As the German election campaign draws to a close, financial experts are again starting to look at Southern Europe. Will the eurozone relapse into crisis once the new German chancellor is in place? While this is clearly a question of immense importance for Europe’s future, the arguments in the debate are surprisingly unsophisticated. If Europe’s leaders concentrate on nothing but debt levels, they may be tempted to take the wrong decisions.
Economists are hotly debating the question of how much debt a country’s economy can sustain before it slows down. Most recently, two economics professors, Kenneth Rogoff and Carmen Reinhart, suggested 90 percent of GDP as the cut-off point. Yet what is missing in the debate is an explanation of why any debt ratio would cause slower growth. And is 90 percent really a reasonable threshold?
It isn’t. Excessive debt, it turns out, can indeed hamper a country’s growth prospects, but it does so because economic agents respond to what they see as a rising probability of default. When a country’s balance sheet starts to look too risky, it begins to generate what experts call financial distress costs—just as businesses do when they are suspected of courting bankruptcy.
Major stakeholders, in trying to protect themselves from risk, change their behavior in ways that automatically reduce growth and increase financial fragility further. In effect, they create a feedback loop in which their behavior worsens the risks and therefore further increases the incentive they have to protect themselves.
For example, creditors raise their lending rates and shorten maturities. Businesses, worried about future taxes or even expropriation as the government struggles to service debt, protect themselves by disinvesting. Workers organize to protect their jobs and behave in more militant ways. Savers, concerned about inflationary policies that will erode the value of savings, withdraw deposits from banks. Policymakers shorten their time horizons as they try to manage the next crisis.
These stakeholders all react to the rising probability of default by taking steps to protect themselves from default. It is this highly procyclical behavior that causes the economy to slow. Even in theory, however, there is no such thing as a universal debt threshold. For one thing, if a country borrows to invest in wealth-generating projects, its debt capacity rises faster than its debt-servicing costs, in which case higher debt levels are not necessarily bad.
Also, there are at least three other factors besides the level of debt that matter. First is the economy’s underlying volatility. Countries with very volatile economies are more likely to find themselves in a situation where economic growth is no longer sufficient to allow debt-servicing. At any given level of debt, they are more likely to default, so they begin to incur financial distress costs much earlier.
The second factor is how highly “inverted” the country’s balance sheet is. This measures how fast the costs of servicing the debt rise when the economy slows. This can put further downward pressure on the economy in another self-reinforcing feedback loop. Common forms of inverted financing include foreign currency and short-term debt.

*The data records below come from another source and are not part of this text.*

theorem rejectWord_of_running (hrun : s.blk.halted = false) : s.rejectWord = s.takeFault .illegal :=
  if_neg (Bool.eq_false_iff.mp hrun)

/-- The three endings of a command word: refused while halted, a fault from the state before it, or an answer that
keeps BLK_STATUS (R180). -/
theorem runWord_eq_next (h : runWord cw s = .next t) :
    (s.blk.halted = true ∧ t = s.refuseHalted) ∨
    (s.blk.halted = false ∧ ∃ c, t = s.takeFault c) ∨
    t.blk = s.blk := by
  cases hd : decode cw with
  | ok i =>
    rw [runWord_of_ok hd] at h
    rcases exec_eq_next h with hrefused | hfault | ⟨u, rc, d, rfl, hframe, -⟩
    · exact .inl hrefused
    · exact .inr (.inl hfault)
    · exact .inr (.inr hframe.blk)
  | error r =>
    rw [runWord_of_error hd] at h
    cases h
    cases hb : s.blk.halted with
    | true => exact .inl ⟨rfl, rejectWord_of_halted hb⟩
    | false => exact .inr (.inl ⟨rfl, .illegal, rejectWord_of_running hb⟩)

/-- Only a fault halts a running block (R203). -/
theorem runWord_halts (hrun : s.blk.halted = false) (h : runWord cw s = .next t) (hhalt : t.blk.halted = true) :
    ∃ c, t = s.takeFault c := by
  rcases runWord_eq_next h with ⟨hs, -⟩ | ⟨-, hfault⟩ | hblk
  · exact absurd hs (Bool.eq_false_iff.mp hrun)
  · exact hfault
  · rw [hblk] at hhalt
    exact absurd hhalt (Bool.eq_false_iff.mp hrun)

/-- No command word touches BLK_STATUS of a halted block (R204, R216). -/
theorem runWord_blk_of_halted (hs : s.blk.halted = true) (h : runWord cw s = .next t) : t.blk = s.blk := by
  rcases runWord_eq_next h with ⟨-, rfl⟩ | ⟨hrun, -⟩ | hblk
  · rfl
  · exact absurd hs (Bool.eq_false_iff.mp hrun)
  · exact hblk

/-! #### Words and their commands -/

/-- A word that matches no row of the printed table is rejected (R81, R84, R85). -/
theorem runWord_of_no_row (h : ∀ r ∈ opcodeRows, cw &&& r.1 ≠ r.2) : runWord cw s = .next s.rejectWord := by
  cases hd : decode cw with
  | ok i =>
    obtain ⟨r, hr, hmatch⟩ := (legalWordsMatchTheTable cw).mp ⟨i, hd⟩
    exact absurd hmatch (h r hr)
  | error r => exact runWord_of_error hd

/-- An encoded command runs as that command (R90). -/
theorem runWord_of_encode (h : encode i = cw) : runWord cw s = exec i s := runWord_of_ok (decode_of_encode h)

theorem encode_nop : encode .nop = 0 := by decide

/-- A format X word is its row's match value with the index in the low byte (R76, R81, R90). -/
theorem encodeX_of_match {opc : BitVec 8} {matchValue : Word} (h : opcMatch opc = matchValue) (idx : BitVec 8) :
    encodeX opc idx = matchValue ||| idx.setWidth 64 := by
  rw [encodeX, h]

theorem encode_rdState (idx : BitVec 8) : encode (.rdState idx) = 0x0100000000000000 ||| idx.setWidth 64 :=
  encodeX_of_match (opc := 0x01) (by decide) idx

theorem encode_fnRdRaw (idx : Symbol) : encode (.fnRdRaw idx) = 0x3200000000000000 ||| idx.setWidth 64 :=
  encodeX_of_match (opc := 0x32) (by decide) idx

theorem encode_fnRdNorm (idx : Symbol) : encode (.fnRdNorm idx) = 0x3300000000000000 ||| idx.setWidth 64 :=
  encodeX_of_match (opc := 0x33) (by decide) idx

/-- A word of RD_STATE's match value is RD_STATE of its low byte (R76). -/
theorem encode_rdState_idxField (h : cw.toNat / 2 ^ 8 = 0x01000000000000) : encode (.rdState (idxField cw)) = cw := by
  have hopc : (Instr.rdState (idxField cw)).opcode.toNat = 0x01 := rfl
  apply BitVec.eq_of_toNat_eq
  rw [encode, encodeX_toNat, idxField_toNat, hopc]
  omega

/-- The mapped indices as numbers (R41). -/
theorem toNat_mem_of_mem_mappedIndices {idx : BitVec 8} (h : idx ∈ mappedIndices) :
    idx.toNat ∈ [0x00, 0x01, 0x10, 0x11, 0x12, 0x13, 0x14, 0x15, 0x20, 0x21, 0x22, 0x23, 0x24, 0x25, 0x26, 0x30,
      0x31] :=
  List.mem_map_of_mem (f := BitVec.toNat) h

/-- RD_STATE of an unmapped index is rejected like a word that is no command (R87). -/
theorem runWord_of_unmapped (hopc : cw.toNat / 2 ^ 8 = 0x01000000000000) (hidx : idxField cw ∉ mappedIndices) :
    runWord cw s = .next s.rejectWord :=
  (runWord_of_encode (encode_rdState_idxField hopc)).trans (exec_rdState_of_none (stateRegister_of_unmapped hidx))

/-! #### Commands of a halted block -/

/-- FN_RDRAW commits the state as it is, with no check before it (R160, R204). -/
theorem exec_fnRdRaw (s : State) (idx : Symbol) :
    exec (.fnRdRaw idx) s = .next (s.answered 0x00 ((s.fn.raw.entry idx).setWidth 64)) := rfl

/-- FN_RDNORM commits the state as it is, with no check before it (R161, R204). -/
theorem exec_fnRdNorm (s : State) (idx : Symbol) :
    exec (.fnRdNorm idx) s = .next (s.answered 0x00 ((s.fn.norm.entry idx).setWidth 64)) := rfl

/-- While halted, a command that is none of the four readouts in legal form is refused (R204). -/
theorem exec_of_halted (hs : s.blk.halted = true) (hnop : i ≠ .nop)
    (hstate : ∀ idx, i = .rdState idx → stateRegister s idx = none)
    (hraw : ∀ idx, i ≠ .fnRdRaw idx) (hnorm : ∀ idx, i ≠ .fnRdNorm idx) : exec i s = .next s.refuseHalted := by
  cases i with
  | nop => exact absurd rfl hnop
  | rdState idx => rw [exec_rdState_of_none (hstate idx rfl), rejectWord_of_halted hs]
  | fnRdRaw idx => exact absurd rfl (hraw idx)
  | fnRdNorm idx => exact absurd rfl (hnorm idx)
  | weInit | weWrite | weFlush | weClose | reInit | rePeek | reConsume | reRead | reReload | reClose | fnCount
  | fnNorm => exact unlessHalted_of_halted hs

/-! #### Commands that fail a check (R205) -/

theorem unlessHalted_requireBits_of_gt {nb : BitVec 5} {k : StepOutcome} (hrun : s.blk.halted = false)
    (hnb : 26 < nb.toNat) : unlessHalted s (requireBits s nb k) = .next (s.faulted 0x11) := by
  rw [unlessHalted_of_running hrun, requireBits_of_gt hnb]
  rfl

theorem unlessHalted_requireInit_of_invalid {v : Bool} {k : StepOutcome} (hrun : s.blk.halted = false)
    (hv : v = false) : unlessHalted s (requireInit s v k) = .next (s.faulted 0x12) := by
  rw [unlessHalted_of_running hrun, requireInit_of_invalid hv]
  rfl

/-- The bit count is checked before VALID (R205), so a legal one leaves NOTINIT. -/
theorem unlessHalted_requireBits_of_invalid {nb : BitVec 5} {v : Bool} {k : StepOutcome}
    (hrun : s.blk.halted = false) (hnb : nb.toNat ≤ 26) (hv : v = false) :
    unlessHalted s (requireBits s nb (requireInit s v k)) = .next (s.faulted 0x12) := by
  rw [requireBits_of_le hnb, unlessHalted_requireInit_of_invalid hrun hv]

theorem unlessHalted_requireRegion_of_passes {a : Addr} {l : BitVec 24} {k : StepOutcome}
    (hrun : s.blk.halted = false) (hpast : 2 ^ 32 < a.toNat + l.toNat) :
    unlessHalted s (requireRegion s a l k) = .next (s.faulted 0x15) := by
  rw [unlessHalted_of_running hrun, requireRegion_of_passes hpast]
  rfl

end FaultsAndHalt

/-- Settles O16: a word that halts a running block ends in a fault, which is the state before with HALTED, FCODE and
the response. -/
theorem faultsArePrecise : Obligations.FaultsArePrecise := by
  intro s t cw rest hmoves hrun h hhalt
  rw [step_of_command hmoves] at h
  obtain ⟨c, rfl⟩ := runWord_halts (s := { s with moves := rest }) hrun h hhalt
  exact ⟨c.code_mem, rfl⟩

/-- Settles O8: either word is rejected, and a running block rejects a word with ILLEGAL. -/
theorem wordThatIsNoCommandIsIllegal : Obligations.WordThatIsNoCommandIsIllegal := by
  intro s cw rest hmoves hrun hcw
  have hreject : { s with moves := rest }.rejectWord = { s with moves := rest }.faulted 0x10 :=
    rejectWord_of_running hrun
  rw [step_of_command hmoves, ← hreject]
  rcases hcw with hrow | ⟨hopc, hidx⟩
  · exact runWord_of_no_row hrow
  · refine runWord_of_unmapped hopc fun hmap => hidx ?_
    rw [← idxField_toNat]
    exact toNat_mem_of_mem_mappedIndices hmap

/-- Settles O17: the readouts commit the state as it is, halted or not; a word that is none of them either decodes to
a command that is refused, or decodes to none and is refused too. -/
theorem haltedBlockOnlyReadsOut : Obligations.HaltedBlockOnlyReadsOut := by
  intro s cw rest hmoves hs
  rw [step_of_command hmoves]
  refine ⟨?_, ?_, ?_, ?_, ?_⟩
  · rintro rfl
    exact (runWord_of_encode encode_nop).trans (nopAnswersOk _)
  · rintro idx v rfl hv
    exact (runWord_of_encode (encode_rdState idx)).trans (exec_rdState_of_some hv)
  · rintro idx rfl
    exact (runWord_of_encode (encode_fnRdRaw idx)).trans (exec_fnRdRaw _ idx)
  · rintro idx rfl
    exact (runWord_of_encode (encode_fnRdNorm idx)).trans (exec_fnRdNorm _ idx)
  · intro hnop hstate htables
    cases hd : decode cw with
    | error r => exact (runWord_of_error hd).trans (congrArg _ (rejectWord_of_halted hs))
    | ok i =>
      obtain rfl := encodeInvertsDecode cw i hd
      rw [runWord_of_ok hd]
      refine exec_of_halted hs ?_ ?_ ?_ ?_
      · rintro rfl
        exact hnop encode_nop
      · rintro idx rfl
        exact hstate idx (encode_rdState idx)
      · rintro idx rfl
        obtain ⟨hraw, -⟩ := htables idx
        exact hraw (encode_fnRdRaw idx)
      · rintro idx rfl
        obtain ⟨-, hnorm⟩ := htables idx
        exact hnorm (encode_fnRdNorm idx)

/-- Settles O18, by cases on the host's next move. -/
theorem onlyResetLeavesTheHalt : Obligations.OnlyResetLeavesTheHalt := by
  intro s t hs h
  match hm : s.moves with
  | [] =>
    rw [step_of_idle hm] at h
    cases h
    exact .inr rfl
  | .command cw :: rest =>
    rw [step_of_command hm] at h
    exact .inr (runWord_blk_of_halted (s := { s with moves := rest }) hs h)
  | .store a b :: rest =>
    rw [step_of_store hm] at h
    cases h
    exact .inr rfl
  | .reset :: rest => exact .inl ⟨rest, rfl⟩

/-- Settles O60: a refusal and a fault answer with other codes, and a halted block that answers answers OK. -/
theorem statusOutcomesNeverHalt : Obligations.StatusOutcomesNeverHalt := by
  intro i s t r h hresp hcode
  rcases exec_eq_next h with ⟨-, rfl⟩ | ⟨-, c, rfl⟩ | ⟨u, rc, d, rfl, hframe, -, hhalted⟩
  · obtain ⟨rfl, -⟩ := List.cons.inj hresp
    exact absurd hcode (by decide)
  · obtain ⟨rfl, -⟩ := List.cons.inj hresp
    exact absurd hcode (by cases c <;> decide)
  · obtain ⟨rfl, -⟩ := List.cons.inj hresp
    refine ⟨hframe.blk, ?_⟩
    rw [State.respond_blk, hframe.blk, Bool.eq_false_iff]
    intro hs
    obtain ⟨-, rfl⟩ := hhalted hs
    exact absurd hcode (by simp [RCode.code])

/-- Settles O19: past the halt check, the bit count is the first check of each of the five commands. -/
theorem bitCountAbove26Faults : Obligations.BitCountAbove26Faults := by
  intro s nb v hrun hnb i hi
  simp only [List.mem_cons, List.not_mem_nil, or_false] at hi
  rcases hi with rfl | rfl | rfl | rfl | rfl <;> exact unlessHalted_requireBits_of_gt hrun hnb

/-- Settles O20: with a legal bit count, or none, the check of VALID is the one that fails. -/
theorem uninitialisedEngineFaults : Obligations.UninitialisedEngineFaults := by
  intro s nb v hrun hnb
  refine ⟨fun hv i hi => ?_, fun hv i hi => ?_⟩
  · simp only [List.mem_cons, List.not_mem_nil, or_false] at hi
    rcases hi with rfl | rfl | rfl
    · exact unlessHalted_requireBits_of_invalid hrun hnb hv
    · exact unlessHalted_requireInit_of_invalid hrun hv
    · exact unlessHalted_requireBits_of_invalid hrun hnb hv
  · simp only [List.mem_cons, List.not_mem_nil, or_false] at hi
    rcases hi with rfl | rfl | rfl | rfl | rfl
    · exact unlessHalted_requireBits_of_invalid hrun hnb hv
    · exact unlessHalted_requireBits_of_invalid hrun hnb hv
    · exact unlessHalted_requireBits_of_invalid hrun hnb hv
    · exact unlessHalted_requireInit_of_invalid hrun hv
    · exact unlessHalted_requireInit_of_invalid hrun hv

/-- Settles O21: past the halt check, the three commands check their region first, and FN_NORM its maxTotal. -/
theorem argumentOutsideTheDomainFaults : Obligations.ArgumentOutsideTheDomainFaults := by
  intro s hrun
  refine ⟨fun a l hpast i hi => ?_, ?_⟩
  · simp only [List.mem_cons, List.not_mem_nil, or_false] at hi
    rcases hi with rfl | rfl | rfl <;> exact unlessHalted_requireRegion_of_passes hrun hpast
  · rw [exec, execFnNorm, unlessHalted_of_running hrun]
    exact require_false

end Sys2Proof.Machine

namespace Sys2Proof.Machine

/-! ### The units and the parts they may change (R244) -/

/-- Settles O58: a refusal and a fault touch no unit, and an answer comes from a state within the command's frame. -/
theorem unitsAreIndependent : Obligations.UnitsAreIndependent := by
  intro i s t h
  rcases exec_eq_next h with ⟨-, rfl⟩ | ⟨-, c, rfl⟩ | ⟨u, rc, d, rfl, hframe, -⟩
  · exact ⟨rfl, rfl, fun _ => ⟨rfl, rfl⟩, fun _ => rfl, fun _ => rfl⟩
  · exact ⟨rfl, rfl, fun _ => ⟨rfl, rfl⟩, fun _ => rfl, fun _ => rfl⟩
  · exact ⟨hframe.width, hframe.moves, hframe.we, hframe.re, hframe.fn⟩

end Sys2Proof.Machine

The third factor typically consists of contingent liabilities in the banking system that emerge after an adverse shock to the economy. Spain is one of the clearest recent examples of this process. Before the euro crisis, Spanish government debt was lower than that of many other European countries, but its banking system was overexposed to a real-estate bubble.
The key point is that an evaluation of financial fragility must be forward-looking, not backward-looking. If analysts are to understand how debt can hurt economic growth, it is not enough to look at whether a country can easily service debt under current conditions. Any assessment must also consider the probability of the debt-servicing costs surging because of an adverse shock.
In other words, in considering the creditworthiness of Spanish banks, economists must consider how likely it is that an unexpected external shock in the near future will cause more deterioration in bank loans. This could reduce the creditworthiness of the government, exacerbating the shock.
Financial crises usually come as a surprise because observers ignore the strong feedback loops embedded in a country’s economic institutions. In assessing the balance sheet of countries like Spain, Italy, Portugal, and others, it is not enough to ask whether the current debt-to-GDP ratio is too high. Analysts must consider how volatile the economy is, evaluate how inverted the balance sheet is, and ask what contingent liabilities are likely to emerge in the case of plausible adverse shocks.
The problems that Europe faces are not just due to high debt levels. They are above all the highly procyclical connection between the health of the economy and the evolution of debt-servicing costs. Because of this, a few weeks of good news will likely lead to a too-rapid return of optimism as all the raw debt numbers suddenly seem to improve. But the same mechanism that causes a rapid improvement in sentiment can lead to an equally rapid deterioration. Until Europe’s balance sheets are stabilized, sentiment will continue to be volatile.